The characters mentioned there are pretty much all that make it into the film – plus Ganryu randomly cameoing as Ling’s principal, Lei turning up as a face on a text message and the wood spirits being Mokujin. No Paul, no Law, no Julia, Christie, Yoshimitsu, Jack, King, Leon…basically, a game with an incredibly rich cast led to a film with a tiny and oddly-chosen one. Xiaoyu is popular and cute, no doubt, but she’s supposed to be ditzy and wild. Her original story was a quest to get a theme park built, after all! And Alisa…well, she’s funny and has a distinctive design, but the attempts to make her genki and loveable just make it look like she’s a horrible actress. She’s animated, and she comes off as a much worse actress than any others in the film. And ultimately, scenes of her bonding with Ling seem daft when the only point is to try and make a tear-jerker out of her using attacks from a cartoon at the end – only for enormous devil lasers to make it all meaningless.

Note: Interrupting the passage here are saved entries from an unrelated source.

/-- Everything one circuit reserves on column groups gs. -/
def circuitResv (gs : List Nat) (i rec_ : Nat) : List Resv :=
  let w := 4 * gs.length
  let first := if crSrc rec_ = 0xFFFF then (if crSrcq rec_ < 8 then 0 else 2) else 4
  (hopFields rec_ first (crSrcq rec_ % 8) (circuitHops gs rec_)).flatMap fun hf =>
    (maskBits 64 (crSlots rec_)).map fun s => ⟨hf.1.row * w + hf.1.col, (s + hf.1.adv) % 64, hf.1.dir, hf.2, i⟩

/-- Check ROUTE on one circuit: every hop inside the placed columns, and its end where the record says. -/
def routeOk (gs : List Nat) (r : Nat) : Bool :=
  let w := 4 * gs.length
  let hops := circuitHops gs r
  let fromGate := decide (crSrc r = 0xFFFF)
  let toGate := decide (crDst r = 0xFFFF)
  let inside := hops.all fun h => decide (h.row < 32) && decide (h.col < w) && decide (h.dir ≤ 4) &&
    !(decide (h.dir = 1) && decide (h.col + 1 = w)) && !(decide (h.dir = 3) && decide (h.col = 0))
  let ends := match hops.getLast? with
    | none => false
    | some h =>
      if toGate then decide (crDstq r ≤ 15) && (if crDstq r < 8 then decide (h.dir = 0) && decide (h.row = 0) else decide (h.dir = 2) && decide (h.row = 31))
      else decide (h.dir = 4) && decide (h.row * w + h.col = crDst r) && decide (crDstq r ≤ 7) && (fromGate || decide (1 < hops.length))
  let starts := match hops.head? with
    | none => false
    | some h => if fromGate then decide (crSrcq r ≤ 15) && decide (h.row = if crSrcq r < 8 then 0 else 31) else decide (crSrcq r ≤ 7) && decide (crSrc r < 32 * w)
  inside && ends && starts && !(fromGate && toGate)

/-- No queue has two circuits (R90). -/
def queuesOk (cs : List Nat) : Bool :=
  let outs := (cs.filter fun r => decide (crSrc r ≠ 0xFFFF)).map fun r => crSrc r * 8 + crSrcq r
  let ins := (cs.filter fun r => decide (crDst r ≠ 0xFFFF)).map fun r => crDst r * 8 + crDstq r
  outs.eraseDups.length == outs.length && ins.eraseDups.length == ins.length

/-- An edge between facets of the circuit graph: a circuit, or two circuits with the Bridle leg between them (R98, R99). -/
structure Edge where
  src : Nat
  srcq : Nat
  dst : Nat
  dstq : Nat
  first : Nat
  elems : Nat
  cap : Nat
  dep : Nat
  fppIn : Nat
  deriving DecidableEq, Repr

/-- Capacity and depth of a circuit in its periods (R98). -/
def circCap (r : Nat) : Nat := ceilDiv ((if crSrc r = 0xFFFF then 0 else crOqlim r) + crCredits r) (max 1 (crFpp r))
def circDep (r : Nat) : Nat := ((if crSrc r = 0xFFFF then 0 else crOqlim r) + crCredits r) / max 1 (crFpp r)
def legDep (l : Nat) : Nat := (lrTxb l + lrRxb l) / max 1 (lrFpp l)

/-- The edges of an image's circuit graph. -/
def planEdges (cs legs : List Nat) : List Edge :=
  (List.range cs.length).flatMap fun i =>
    let r := cs.getD i 0
    if crSrc r = 0xFFFF then []
    else if crDst r ≠ 0xFFFF then [⟨crSrc r, crSrcq r, crDst r, crDstq r, i, 1, circCap r, circDep r, crFpp r⟩]
    else (legs.filter fun l => decide (lrSrcCirc l = i) && decide (lrDstCirc l < cs.length)).map fun l =>
      let e := cs.getD (lrDstCirc l) 0
      ⟨crSrc r, crSrcq r, crDst e, crDstq e, i, 3, circCap r + lrCapp l + circCap e, circDep r + legDep l + circDep e, crFpp e⟩

/-- A path: where it ends, by which queue, its measures, the facets it has met. -/
structure Path where
  dst : Nat
  dstq : Nat
  first : Nat
  elems : Nat
  cap : Nat
  dep : Nat
  fppIn : Nat
  seen : List Nat
  deriving DecidableEq, Repr

/-- Every extension of a path by up to n more edges, along pass-through records (R98). -/
def extend (es : List Edge) (pts : List Nat) : Nat → Path → List Path
  | 0, p => [p]
  | n + 1, p =>
    p :: (es.filter fun e => decide (e.src = p.dst) && !p.seen.contains e.dst).flatMap fun e =>
      match pts.find? fun t => decide (ptFacet t = p.dst) && decide (ptIq t = p.dstq) && decide (ptOq t = e.srcq) with
      | none => []
      | some t =>
        extend es pts n
          ⟨e.dst, e.dstq, p.first, p.elems + 1 + e.elems, p.cap + ceilDiv (ptHold t) (max 1 p.fppIn) + e.cap,
           p.dep + ptStore t / max 1 p.fppIn + e.dep, e.fppIn, e.dst :: p.seen⟩

/-- Every path from a facet. -/
def pathsFrom (es : List Edge) (pts : List Nat) (f : Nat) : List Path :=
  (es.filter fun e => decide (e.src = f)).flatMap fun e =>
    extend es pts es.length ⟨e.dst, e.dstq, e.first, e.elems, e.cap, e.dep, e.fppIn, [e.dst, f]⟩

/-- R99 on two paths of one fork and join: the short one is deep enough for the long one. -/
def pairDeep (a b : Path) : Bool :=
  let aShort := decide (a.elems < b.elems) || (decide (a.elems = b.elems) && (decide (a.cap < b.cap) ||
    (decide (a.cap = b.cap) && decide (a.first < b.first))))
  if aShort then decide (b.cap ≤ a.dep) else decide (a.cap ≤ b.dep)

/-- Check RECONVERGENCE (R99). -/
def reconverges (es : List Edge) (pts : List Nat) : Bool :=
  ((es.map Edge.src).eraseDups).all fun f =>
    let ps := pathsFrom es pts f
    ps.all fun a => ps.all fun b => decide (a.dst ≠ b.dst) || decide (a.first = b.first) || pairDeep a b

/-- Does a facet write its queue oq before it first reads its queue iq in an iteration (R100)? -/
def writesFirst (p : Prog) (iq oq : Nat) : Bool :=
  let is := p.walk.issues
  let r := is.findIdx fun i => readsIq p iq i.2
  let w := is.findIdx fun i => writesOq oq i.2
  decide (w < is.length) && decide (w < r)

/-- The cycles through facet f as lists of edges, each met once. -/
def cyclesFrom (es : List Edge) (f : Nat) : Nat → List Nat → Nat → List Edge → List (List Edge)
  | 0, _, _, _ => []
  | n + 1, seen, at_, acc =>
    (es.filter fun e => decide (e.src = at_)).flatMap fun e =>
      if e.dst = f then [(e :: acc).reverse]
      else if seen.contains e.dst then [] else cyclesFrom es f n (e.dst :: seen) e.dst (e :: acc)

/-- Check CYCLE (R100) on one cycle. -/
def cycleOk (progs : List Prog) (pts : List Nat) (c : List Edge) : Bool :=
  let next := c.drop 1 ++ c.take 1
  let pairs := List.zip c next
  let stores : List Nat := pairs.map fun p =>
    match pts.find? fun t => decide (ptFacet t = p.1.dst) && decide (ptIq t = p.1.dstq) && decide (ptOq t = p.2.srcq) with
    | some t => ptStore t / max 1 p.1.fppIn
    | none => 0
  (pairs.any fun p => writesFirst (progs.getD p.1.dst Prog.none) p.1.dstq p.2.srcq) &&
    decide (1 ≤ ((c.map Edge.dep ++ stores).foldl (fun (a b : Nat) => a + b) 0))

/-! Windows (Table 3.10), templates (R104), routing records (Table 6.1). -/
def ewWindow (e : Nat) : Nat := bits e 255 128
def ewExpect (e : Nat) : Nat := bits e 127 96
def ewRole (e : Nat) : Nat := bits e 71 64
def ewWin (e : Nat) : Nat := bits e 51 48
def ewFacet (e : Nat) : Nat := bits e 47 32
def ptlNum (t : Nat) : Nat := bits t 255 240
def ptlKind (t : Nat) : Nat := bits t 239 232
def ptlCount (t : Nat) : Nat := bits t 231 216
def ptlFirst (t : Nat) : Nat := bits t 215 200
def ptlFill (t : Nat) : Nat := bits t 199 192
def ptlOffset (t : Nat) : Nat := bits t 191 128
def ptlBase (t : Nat) : Nat := bits t 48 0
def rrLayer (r : Nat) : Nat := bits r 255 248
def rrCap (r : Nat) : Nat := bits r 239 224
def rrE (r : Nat) : Nat := bits r 223 216
def rrEpm (r : Nat) : Nat := bits r 215 208
def rrTopk (r : Nat) : Nat := bits r 207 200
def rrRouter (r : Nat) : Nat := bits r 199 184
def rrDispatch (r : Nat) : Nat := bits r 183 168
def rrReturn (r : Nat) : Nat := bits r 167 152
def rrCntctr (r : Nat) : Nat := bits r 151 139
def rrPlanctr (r : Nat) : Nat := bits r 138 126
def rrRetctr (r : Nat) : Nat := bits r 125 113
def rrCounts (r : Nat) : Nat := bits r 112 94
def rrRq (r : Nat) : Nat := bits r 93 91
def rrPlan (r : Nat) : Nat := bits r 90 72

/-- Entries of n bytes of a section that has no header. -/
def entriesOf (b : List Byte) (n : Nat) : List Nat := (List.range (b.length / n)).map fun i => wordAt b 0 n i

/-- Check WINDOW (R112, R68). -/
def windowsOk (progs : List Prog) (ews : List Nat) : Bool :=
  let total := progs.foldl (fun n p => n + p.windows.length) 0
  let keys := ews.map fun e => ewFacet e * 16 + ewWin e
  decide (ews.length = total) && keys.eraseDups.length == keys.length && ews.all fun e =>
    let p := progs.getD (ewFacet e) Prog.none
    decide (ewFacet e < progs.length) && decide (p.windows[ewWin e]? = some (ewWindow e)) && decide (ewRole e ≤ 3) &&
    (winDiscard (ewWindow e) == decide (ewRole e = 3)) && decide (bits (ewWindow e) 127 96 * 2 ^ winB (ewWindow e) ≤ 2 ^ 95) &&
    (decide (ewRole e ≠ 2) || ews.any fun f => decide (ewFacet f = ewFacet e) && decide (ewRole f = 3))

Though the US dub was the first one to be released (the two made in tandem), I urge any viewers to watch the Japanese version: not only is the acting much better in Japanese (though Alisa is annoying in both), but the lip movements are synched to the Japanese, and it makes a big difference.

Ultimately, this seems like a wasted opportunity. Even if only for moments, like in the Street Fighter II anime, I wanted to see more of the wider cast. A sequel is heavily hinted at, and will perhaps be better, but I wanted much more here.